> [Saved data entries]
/-! Power of a stand (R424). -/

/-- Stand n powered off: 1 with retention, 2 without; 3 and 4 are the same powering up. -/
def Ctl.standPowerOff (c : Ctl) (n : Nat) (retain : Bool) : Ctl :=
  let now := mget 0 c.pwr.standOff n
  { c with pwr := { c.pwr with standOff := mset 0 c.pwr.standOff n (if retain && now != 2 && now != 4 then 1 else 2) } }

/-- Under a shed, each stand in service that holds no running task flushes its gather buffer and is powered off with
retention (R413). -/
def W.shedQuiet (w : W) : W :=
  if !w.ctl.on F.phcCurStatusShed then w
  else (List.range 17).foldl (fun w n =>
    let st := w.ctl.get (F.stdStateState n)
    if (st = 3 ∨ st = 4) ∧ mget 0 w.ctl.pwr.standOff n = 0 ∧ (List.range 8).all (fun i => (w.ctl.core (8 * n + i)).task == none) then
      (w.flushWhere n (fun _ => true)).on (fun c => c.standPowerOff n true)
    else w) w

/-- The dispatcher of logical core k takes a ready head while its core is idle (R184); a core whose previous task had
another owner has its operand buffer and scratch region marked (R162). -/
def W.taskStart (w : W) (k : Nat) : W :=
  match w.ctl.physOf k, mget [] w.ctl.fab.queues k with
  | some q, t :: rest =>
    let cs := w.ctl.core q
    if cs.task = none ∧ w.ctl.mayRun (q / 8) ∧ w.ctl.headReady k t then
      let w := w.on (fun c => { c with fab := { c.fab with queues := mset [] c.fab.queues k rest } })
      let w := if t.startEn then w.on (fun c => c.semTake t.startSem t.startN k) else w
      let w := if cs.prevOwner = t.owner then w
        else (w.act (.mark (opbufKey q 0) Config.opbufBytes)).act
          (.mark (cmemKey q w.ctl.scratchAt) (Config.coreMemBytes - w.ctl.scratchAt))
      let w := if t.isJob then w.on (fun c => match c.job (t.owner - 0x40) with
          | some j => c.jobSet (t.owner - 0x40) (some { j with started := j.started + 1 })
          | none => c) else w
      w.on (fun c => c.runTask q t)
    else w
  | _, _ => w

/-! Detections. -/

/-- Whether a detected word lies in a range of R180: code, resident, or a handle of owner 0xF0. -/
def Ctl.residentAt (c : Ctl) (x : Tgt) : Bool :=
  (x.level == 1 && decide (x.off < c.scratchAt)) || (match x.handle with
    | some h => c.get (F.cnpHtW0Owner h) == 0xF0
    | none => false)

/-- The recurrent ranges of the image that hold an offset of a handle (Table 7.2, R181). -/
def Ctl.recurAt (c : Ctl) (x : Tgt) : List HRange :=
  match c.img.cur, x.handle with
  | some im, some h => (im.models.flatMap (·.recur)).filter
      (fun r => r.handle == h && decide (r.off ≤ x.off ∧ x.off < r.off + r.len))
  | _, _ => []

/-- CNP_DET_ADDR of a detected word (Table 5.10): in Canopy its physical address, below it the offset in the core's
memory. -/
def Ctl.detAddr (c : Ctl) (x : Tgt) : Word :=
  let a := if x.dram then (x.key - dramKey 0) % 2 ^ 28 else if x.level = 2 then x.key - canopyKey 0 else x.off
  w32 (a / 32 * 32 + x.level * 2 ^ 28 + bit (c.residentAt x) * 2 ^ 31)

/-- The lines a task feeds by the dependency table (R179): by the entry of the schedule in force for a context that feeds the task's
output, else by any entry of its template, its own where the table has no entry for its template (DESIGN CHOICE, log entry 152). -/
def Ctl.depLines (c : Ctl) (t : Task) : List Nat :=
  let ruled (d : DepRec) : Bool := (List.range 24).any (fun i =>
    (i == t.ctx || c.get (F.stcCtrlLink i) == t.ctx) && c.armedAs i 0 && c.get (F.stcSchedActModel i) == d.slot &&
      nth 0 [720, 1080, 1440, 2160, 4320] (c.get (F.stcSchedActBucket i)) == d.bucket)
  match c.img.cur with
  | some im =>
    let l := im.deps.filter (fun d => d.template == t.template)
    match (l.find? ruled).or l.head? with
    | some d => d.lines.map (· + t.line)
    | none => [t.line]
  | none => [t.line]

/-- The tags of the lines a second detection spoils: VALID, BAD and RERUN 1 with FRAME, LINE and STAND (R179); a line
already drained keeps its tag (R32). -/
def Ctl.badTags (c : Ctl) (t : Task) (n : Nat) : Ctl :=
  if t.owner = 0 ∨ 24 < t.owner then c
  else (c.depLines t).foldl (fun c m =>
    if c.drained t.ctx 32 t.frame.toNat m then c
    else c.tagSet t.ctx (c.slotOfLine t.ctx m) (w32 (7 * 2 ^ 29 + n * 2 ^ 24 + t.frame.toNat % 256 * 2 ^ 13 + m))) c

/-- A detection stops logical core k at its bundle (R175): the count, CNP_DET_ADDR and CNP_DET_SRC, then the fourth of a
stand fails it (R491), the first of a line or item reruns the task (R178), any other is a second detection (R179). -/
def W.detect (w : W) (q k : Nat) (t : Task) (x : Tgt) (poison : Bool) : W :=
  let n := q / 8
  let a := w.ctl.detAddr x
  let src := w32 (k + 256 * (x.handle.getD 0))
  let w := w.on (fun c => c.bump (if x.level = 2 then F.cnpDetCountCanopy else if x.level = 1 then F.cnpDetCountCoremem
    else F.cnpDetCountOpbuf) 1)
  let w := w.on (fun c => (c.wr R.cnpDetAddr a).wr R.cnpDetSrc src)
  let ev (c : Ctl) (st : Nat) : Ctl := Ctl.eventN 4 c evDetErr (0x0100 + n) a src st
  let w := w.on (fun c => if c.residentAt x then
      c.repairLater x.level x.key a k else c)
  let dets := w.ctl.memDets n
  let w := if x.level < 2 then w.on (fun c => { c with fab := { c.fab with memDet := mset [] c.fab.memDet n dets } }) else w
  if x.level < 2 ∧ 4 ≤ dets.length then w.on (fun c => (ev c stOk).failStand n 2 dets.length)
  else if !poison ∧ !t.inCommit ∧ !w.ctl.fab.reruns.contains t.lineKey then
    w.on (fun c =>
      let c := (ev c stOk).bump F.dbgRerunStarted 1
      let c := { c with fab := { c.fab with reruns := t.lineKey :: c.fab.reruns, rerunBusy := t.lineKey :: c.fab.rerunBusy } }
      c.runTask q { t with rerun := true })
  else
    let w := w.on (fun c => (ev c stRerunExhausted).bump F.dbgRerunExhausted 1)
    let w := w.flushWhere n (fun _ => true)
    w.on (fun c =>
      let c := { c with fab := { c.fab with recurClear := c.fab.recurClear ++ c.recurAt x } }
      ((((c.doneSignals t k).badTags t n)).itemEnd t .exhausted).leaveCore q false)

end Sys2Proof.Machine
end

> [Exercise objective]
What is needed is every line from the start of the entries through the line containing "retention (R413). -/", returned word for word and nothing else.

> [Written response]
/-! Power of a stand (R424). -/

/-- Stand n powered off: 1 with retention, 2 without; 3 and 4 are the same powering up. -/
def Ctl.standPowerOff (c : Ctl) (n : Nat) (retain : Bool) : Ctl :=
  let now := mget 0 c.pwr.standOff n
  { c with pwr := { c.pwr with standOff := mset 0 c.pwr.standOff n (if retain && now != 2 && now != 4 then 1 else 2) } }

/-- Under a shed, each stand in service that holds no running task flushes its gather buffer and is powered off with
retention (R413). -/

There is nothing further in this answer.